Work to be completed: Your answer is the lines below, exactly, from the one that contains "def execInitDetail (_strict" through the one that contains "match readBytes Config.nativeBytes", both included.

[Stored data]
+++
-- ==== Sys2Proof/Machine/Flags.lean ====
section
/-! DEFINITION. The block has no flags and no condition codes (spec/10_state.md R17): the one condition it reports is the
status of a response. Here are the status codes and the tests that choose a status (spec/60_exceptions.md R160 to R165). -/

namespace Sys2Proof.Machine

/-- The 3-bit code of a status (R54). -/
def Status.code : Status → BitVec 3
  | .ok => 0
  | .invalidArgument => 1
  | .unrecognizedKind => 2
  | .truncated => 3
  | .illegalOp => 4

/-- The status a 3-bit code names; 5 to 7 are never produced (R54). -/
def Status.ofCode (c : BitVec 3) : Option Status :=
  match c.toNat with
  | 0 => some .ok
  | 1 => some .invalidArgument
  | 2 => some .unrecognizedKind
  | 3 => some .truncated
  | 4 => some .illegalOp
  | _ => none

/-- The named wire kinds (R63). -/
inductive Kind where
  /-- 0 -/
  | varint
  /-- 1 -/
  | fixed32
  /-- 2 -/
  | fixed64
  /-- 3 -/
  | lengthDelimited
  deriving DecidableEq, Repr

/-- The name of a kind field; 4 to 15 have none (R63). -/
def Kind.ofField (k : BitVec 4) : Option Kind :=
  match k.toNat with
  | 0 => some .varint
  | 1 => some .fixed32
  | 2 => some .fixed64
  | 3 => some .lengthDelimited
  | _ => none

/-- The status of `kind_get`: a kind of 4 to 15 is unrecognized (R133, R162). -/
def kindStatus (k : BitVec 4) : Status := if 4 ≤ k.toNat then .unrecognizedKind else .ok

/-- The status of a read whose bytes up to the cap all have bit 7 set (R85, R86, R164). -/
def capStatus (strict : Bool) : Status := if strict then .truncated else .ok

/-- A status as a test against the bytes needed: the declared length is shorter than them (R105, R138, R161). -/
def lengthStatus (len needed : Nat) : Status := if len < needed then .invalidArgument else .ok

end Sys2Proof.Machine
end

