-- ==== Sys2Proof/Machine/TypeDetail.lean ====
section
/-! DEFINITION. The type-detail header (spec/43_type_detail.md R130 to R142). The strict bit is ignored (R56). -/

namespace Sys2Proof.Machine

/-- `kind_get` (R132, R133): an unrecognized kind is an error that carries the kind number. -/
def execKindGet (_strict : Bool) (s : State) : Result :=
  match kindStatus (kindField (operandLow s.cmd)) with
  | .ok => returnOk (zext64 (kindField (operandLow s.cmd))) 0 s
  | e => raise e (zext64 (kindField (operandLow s.cmd))) s

/-- `kind_set` (R134, R135). -/
def execKindSet (_strict : Bool) (s : State) : Result :=
  returnOk (zext64 (withKind (operandLow s.cmd) (operandKind s.cmd))) 0 s

/-- `ordinal_get` (R136). -/
def execOrdinalGet (_strict : Bool) (s : State) : Result :=
  returnOk (zext64 (ordinalField (operandLow s.cmd))) 0 s

/-- `ordinal_set` (R137). -/
def execOrdinalSet (_strict : Bool) (s : State) : Result :=
  returnOk (zext64 (withOrdinal (operandLow s.cmd) (operandOrdinal s.cmd))) 0 s

/-- Reads offsets `i`, `i + 1`, … in ascending order, once each (R37). -/
def readBytes : Nat → Nat → State → Option (List Byte × State)
  | 0, _, s => some ([], s)
  | left + 1, i, s =>
    match memRead i s with
    | none => none
    | some (b, s1) =>
      match readBytes left (i + 1) s1 with
      | none => none
      | some (bs, s2) => some (b :: bs, s2)

/-- `initialize` (R138, R139). -/
def execInitDetail (_strict : Bool) (s : State) : Result :=
  withReadBuffer s fun s =>
    match lengthStatus s.cmd.buf.len Config.nativeBytes with
    | .ok =>
      match readBytes Config.nativeBytes 0 s with
      | some ([b0, b1, b2, b3], s1) => returnOk (zext64 (detailOfBytes b0 b1 b2 b3)) Config.nativeBytes s1
      | _ => .refused .untruthfulBuffer
    | e => raise e 0 s

end Sys2Proof.Machine
end

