-- ==== Sys2Proof/Tests/Slice0.lean ====
section
/-! SUPPORT. The model's own tests. Expected results are the worked examples and vectors of spec/95_test_vectors.md (its
part and row is named at each test), or words written out by hand from spec/30_encoding.md R50 and R51. After them, for
each statement with hypotheses, states and operands that meet all of them together. -/

namespace Sys2Proof.Tests

open Sys2Proof.Machine Sys2Proof.Claims

/-! ## Helpers -/

/-- Bytes, written as numbers. -/
def bytes (ns : List Nat) : List Byte := ns.map (BitVec.ofNat 8)

/-- A memory that holds these bytes from an address on. -/
def cells : Nat → List Byte → List Host.Cell
  | _, [] => []
  | addr, b :: rest => (addr, b) :: cells (addr + 1) rest

/-- A command on the whole buffer of `n` bytes at address 100. -/
def command (word : Byte) (a : Word64) (b : Word32) (n : Nat) : Command := ⟨word, a, b, ⟨true, n, 100⟩⟩

/-- The same operands on an absent buffer. -/
def bare (word : Byte) (a : Word64) (b : Word32) : Command := ⟨word, a, b, ⟨false, 0, 0⟩⟩

/-- After reset the host's memory holds these bytes at address 100, and these acts come next. -/
def host (ns : List Nat) (acts : List HostAct) : State :=
  { State.reset with mem := cells 100 (bytes ns), pending := acts }

/-- The host offers one command on a buffer with these bytes. -/
def offer (word : Byte) (a : Word64) (b : Word32) (ns : List Nat) : State :=
  host ns [.issue (command word a b ns.length)]

/-- The block has accepted a command on a buffer with these bytes. -/
def holds (a : Word64) (ns : List Nat) : State := { host ns [] with cmd := command 0 a 0 ns.length }

/-- The same bytes, with another declared length. -/
def declares (len : Nat) (s : State) : State := { s with cmd := { s.cmd with buf := { s.cmd.buf with len := len } } }

/-- The command the block has accepted has no buffer. -/
def holdsNone (a : Word64) (len : Nat) : State := { State.reset with cmd := ⟨0, a, 0, ⟨false, len, 0⟩⟩ }

/-- What the host sees of an outcome: the response, the bytes of its memory, and the accesses at the port. -/
def seen : Result → Option (Response × List Byte × List Access)
  | .next t => t.rsp.map fun r => (r, t.mem.map (·.2), t.accesses)
  | .fault _ => none
  | .refused _ => none

/-- Why an outcome is no next state. -/
def refusal : Result → Option Refusal
  | .next _ => none
  | .fault _ => none
  | .refused r => some r

/-- The accesses that write these bytes from offset 0 on. -/
def writes (ns : List Nat) : List Access := (bytes ns).zipIdx.map fun x => .write x.2 x.1

/-! ## WellFormed refuses -/

theorem test_reserved_bit_is_refused : reservedClear 0x20#8 = false := by decide
theorem test_opcode_0xD_is_refused : opcodeDefined 0xD#4 = false := by decide
theorem test_word_with_reserved_bit_is_refused : wordDefined 0x2C#8 = false := by decide
theorem test_word_with_reserved_opcode_is_refused : wordDefined 0x1F#8 = false := by decide
theorem test_length_beyond_the_port_is_refused : lengthFits 4 16 = false := by decide
theorem test_port_of_three_bits_is_refused : lengthFits 3 1 = false := by decide
theorem test_longest_length_is_accepted : lengthFits 8 255 = true := by decide

/-! ## Decoding: words written out from R50 (`rsv` 000, `strict`, `op`) and R51 -/

theorem test_decode_read_varint_u32 : decode [0b00000000#8] = .ok (.readVarintU32 false, []) := by decide
theorem test_decode_write_varint_u32 : decode [0b00000001#8] = .ok (.writeVarintU32 false, []) := by decide
theorem test_decode_read_varint_u64 : decode [0b00010010#8] = .ok (.readVarintU64 true, []) := by decide
theorem test_decode_write_varint_u64 : decode [0b00000011#8] = .ok (.writeVarintU64 false, []) := by decide
theorem test_decode_read_varint_i32 : decode [0b00010100#8] = .ok (.readVarintI32 true, []) := by decide
theorem test_decode_write_varint_i32 : decode [0b00000101#8] = .ok (.writeVarintI32 false, []) := by decide
theorem test_decode_read_varint_i64 : decode [0b00000110#8] = .ok (.readVarintI64 false, []) := by decide
theorem test_decode_write_varint_i64 : decode [0b00010111#8] = .ok (.writeVarintI64 true, []) := by decide
theorem test_decode_kind_get : decode [0b00001000#8] = .ok (.kindGet false, []) := by decide
theorem test_decode_kind_set : decode [0b00001001#8] = .ok (.kindSet false, []) := by decide
theorem test_decode_ordinal_get : decode [0b00001010#8] = .ok (.ordinalGet false, []) := by decide
theorem test_decode_ordinal_set : decode [0b00001011#8] = .ok (.ordinalSet false, []) := by decide
theorem test_decode_initialize_and_rest : decode [0b00011100#8, 0x55#8] = .ok (.initDetail true, [0x55#8]) := by decide
/-- R55, 2.7. -/
theorem test_decode_reserved_opcodes :
    [0x0D#8, 0x0E#8, 0x0F#8, 0x1D#8].map decodeWord = List.replicate 4 (.error .reservedOpcode) := by decide
/-- R55, 2.7. -/
theorem test_decode_reserved_bits :
    [0x20#8, 0x48#8, 0x80#8, 0xFF#8, 0x2C#8].map decodeWord = List.replicate 5 (.error .reservedBits) := by decide
theorem test_decode_nothing : decode [] = .error .noWord := by decide
/-- R51: no word matches two rows of the table. -/
theorem test_table_rows_do_not_overlap :
    opcodeTable.Pairwise fun x y => x.pattern &&& (x.mask &&& y.mask) ≠ y.pattern &&& (x.mask &&& y.mask) := by decide
/-- R69: the textual form. -/
theorem test_text_form :
    [Instr.readVarintI32 true, .readVarintI32 false, .kindSet true].map Instr.text =
      ["read_varint_i32.strict", "read_varint_i32", "kind_set"] := by decide
theorem test_table_word : decodeTableWord 8 0x09 = some (.kindSet false) ∧ decodeTableWord 8 0x109 = none := by decide
/-- The word placed by `withFetchWord` is the next command; the operands are those at reset. -/
theorem test_fetch_word_runs_next :
    responseOf (step (State.reset.withFetchWord 8 0x08)) = some ⟨.ok, 0, 0⟩ ∧
      responseOf (step (State.reset.withFetchWord 8 0x00)) = some ⟨.invalidArgument, 0, 0⟩ ∧
      responseOf (step (State.reset.withFetchWord 8 0x0D)) = some ⟨.illegalOp, 0, 0⟩ := by decide
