-- ==== Sys2Proof/Laws/Operands.lean ====
section
/-! SUPPORT. What the operand forms of Machine/Operands.lean read: Base91 digits, decimal fields, addresses. -/

namespace Sys2Proof.Laws

open Sys2Proof.Machine

/-! ### Base91 digits -/

theorem digit_ok {b : Byte} (f : Field) (p : Nat) (h : 33 ≤ b.toNat ∧ b.toNat ≤ 123) :
    digit b f p = .ok (b.toNat - 33) := by
  rw [digit, if_pos h]

theorem digit_error {b : Byte} (f : Field) (p : Nat) (h : ¬ (33 ≤ b.toNat ∧ b.toNat ≤ 123)) :
    digit b f p = .error { err := .invalidDigit, field := f, byte := b.toNat, pos := p } := by
  rw [digit, if_neg h]

/-- R101: the code point of one digit more. -/
theorem codePoint_succ (s : State) (i n : Nat) :
    s.codePoint i (n + 1) = s.b91Value i * 91 ^ n + s.codePoint (i + 1) n := by
  rw [State.codePoint, Finset.sum_range_succ', State.codePoint, Nat.add_comm]
  congr 1
  refine Finset.sum_congr rfl fun k _ => ?_
  rw [show i + (k + 1) = i + 1 + k by omega, show n + 1 - 1 - (k + 1) = n - 1 - k by omega]

@[simp] theorem codePoint_zero (s : State) (i : Nat) : s.codePoint i 0 = 0 := by simp [State.codePoint]

/-- R101, R102: valid digits are read as their code point. -/
theorem digitsFrom_ok (s : State) (f : Field) (n i acc : Nat) (h : ∀ k < n, s.b91At (i + k)) :
    digitsFrom s f n i acc = .ok (acc * 91 ^ n + s.codePoint i n) := by
  induction n generalizing i acc with
  | zero => simp [digitsFrom]
  | succ n ih =>
    rw [digitsFrom, digit_ok (b := s.inByte i) f i (h 0 (by omega)), except_ok_bind,
      ih _ _ fun k hk => by rw [show i + 1 + k = i + (k + 1) by omega]; exact h (k + 1) (by omega),
      codePoint_succ, State.b91Value]
    congr 1
    ring

/-- R102: the first invalid digit is the one reported. -/
theorem digitsFrom_error (s : State) (f : Field) (n i acc k : Nat) (hk : k < n) (h : ∀ j < k, s.b91At (i + j))
    (hbad : ¬ s.b91At (i + k)) : digitsFrom s f n i acc =
      .error { err := .invalidDigit, field := f, byte := (s.inByte (i + k)).toNat, pos := i + k } := by
  induction n generalizing i acc k with
  | zero => omega
  | succ n ih =>
    rw [digitsFrom]
    cases k with
    | zero => rw [digit_error f i (by simpa [State.b91At] using hbad), except_error_bind]; rfl
    | succ k =>
      rw [digit_ok (b := s.inByte i) f i (h 0 (by omega)), except_ok_bind,
        ih (i + 1) _ k (by omega) (fun j hj => by rw [show i + 1 + j = i + (j + 1) by omega]; exact h (j + 1) (by omega))
          (by rwa [show i + 1 + k = i + (k + 1) by omega]),
        show i + 1 + k = i + (k + 1) by omega]
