/-- Everything a command can do: it answers a next state, and that state is one of `Ends` (R87, R230, R234). -/
theorem exec_ends (i : Instr) (s : State) : ∃ t, exec i s = .next t ∧ Ends i s t := by
  cases i with
  | aprsDecU => exact ends_aprsDecU s
  | aprsDecT => exact ends_aprsDecT s
  | aprsDecC => exact ends_aprsDecC s
  | nop => exact ⟨_, rfl, .ok s rfl⟩
  | b91Enc w =>
    refine ends_of_complete (by simp [layouts]) fun u h => ?_
    obtain ⟨_, _, h⟩ := except_bind_ok h
    split at h
    · cases h
    · exact emitted_of_emit h
  | b91Dec w =>
    refine ends_of_complete (by simp [layouts]) fun u h => ?_
    obtain ⟨_, _, h⟩ := except_bind_ok h
    obtain ⟨_, _, h⟩ := except_bind_ok h
    obtain ⟨_, _, h⟩ := except_bind_ok h
    cases h
    exact ⟨_, rfl⟩
  | latPre | lonPre | aprsClass =>
    refine ends_of_complete (by simp [layouts]) fun u h => ?_
    obtain ⟨_, _, h⟩ := except_bind_ok h
    cases h
    exact ⟨_, rfl⟩
  | latDec | lonDec | altDec | rngDec =>
    refine ends_of_complete (by simp [layouts]) fun u h => ?_
    obtain ⟨_, _, h⟩ := except_bind_ok h
    obtain ⟨_, _, h⟩ := except_bind_ok h
    cases h
    exact ⟨_, _, rfl⟩
  | altEnc => exact ends_of_complete (by simp [layouts]) fun u h => ⟨_, emitted_of_emit h⟩
  | csDec =>
    refine ends_of_complete (by simp [layouts]) fun u h => ?_
    obtain ⟨_, _, h⟩ := except_bind_ok h
    obtain ⟨_, _, h⟩ := except_bind_ok h
    obtain ⟨_, _, h⟩ := except_bind_ok h
    cases h
    exact ⟨_, _, _, rfl⟩
  | dmmEncLat | dmmEncLon | ax25EncA =>
    refine ends_of_complete (by simp [layouts]) fun u h => ?_
    obtain ⟨_, _, h⟩ := except_bind_ok h
    exact emitted_of_emit h
  | aprsEncU | aprsEncC =>
    refine ends_of_complete (by simp [layouts]) fun u h => ?_
    obtain ⟨_, _, h⟩ := except_bind_ok h
    obtain ⟨_, _, h⟩ := except_bind_ok h
    exact emitted_of_emit h
  | ax25EncF =>
    refine ends_of_complete (by simp [layouts]) fun u h => ?_
    obtain ⟨_, _, h⟩ := except_bind_ok h
    obtain ⟨_, _, h⟩ := except_bind_ok h
    obtain ⟨_, _, h⟩ := except_bind_ok h
    exact emitted_of_emit h
  | dmmDecLat | dmmDecLon =>
    refine ends_of_complete (by simp [layouts]) fun u h => ?_
    obtain ⟨_, _, h⟩ := except_bind_ok h
    obtain ⟨_, _, h⟩ := except_bind_ok h
    obtain ⟨_, _, h⟩ := except_bind_ok h
    obtain ⟨_, _, h⟩ := except_bind_ok h
    cases h
    exact ⟨_, rfl⟩
  | ax25DecA =>
    refine ends_of_complete (by simp [layouts]) fun u h => ?_
    obtain ⟨_, hw, h⟩ := except_bind_ok h
    split at h
    · cases h
    · rename_i hl
      cases h
      exact ⟨checkWindow_eq_ok_iff.1 hw, Nat.le_of_not_lt hl, rfl⟩
  | ax25DecF =>
    refine ends_of_complete (by simp [layouts]) fun u h => ?_
    obtain ⟨_, hw, h⟩ := except_bind_ok h
    obtain ⟨l, hl, h⟩ := except_bind_ok h
    split at h
    · cases h
    · rename_i hl'
      cases h
      exact ⟨checkWindow_eq_ok_iff.1 hw, l, decAddrs_length hl, Nat.le_of_not_lt hl', rfl⟩

/-- The inversion of a command. -/
theorem exec_cases {i : Instr} {s t : State} (h : exec i s = .next t) : Ends i s t := by
  obtain ⟨u, hu, he⟩ := exec_ends i s
  rw [hu] at h
  cases h
  exact he

/-! ### Consequences -/

/-- What a command may change: MATCH, the output, the remainder, VAL, the Point, P_SYM, the frame registers (R76). -/
def Changed (s u : State) : Prop :=
  u =
    { s with
      status := { s.status with matched := u.status.matched }
      olen := u.olen, remOff := u.remOff, remLen := u.remLen, val := u.val, point := u.point, sym := u.sym
      frameHdr := u.frameHdr, naddr := u.naddr, addrs := u.addrs, mem := u.mem }

/-- The output of a command: none, or some bytes from OBUF[0] on with their number in OLEN (R27, R57, R92). -/
def Output (s u : State) : Prop :=
  (u.mem = s.mem ∧ u.olen = s.olen) ∨
    ∃ bs : List Byte, bs.length ≤ s.params.obufSize ∧ u.mem = s.mem.writeBytes obufBase bs ∧
      u.olen = BitVec.ofNat 64 bs.length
+++
Problem solution:
def execInitDetail (_strict : Bool) (s : State) : Result :=
  withReadBuffer s fun s =>
    match lengthStatus s.cmd.buf.len Config.nativeBytes with
    | .ok =>
      match readBytes Config.nativeBytes 0 s with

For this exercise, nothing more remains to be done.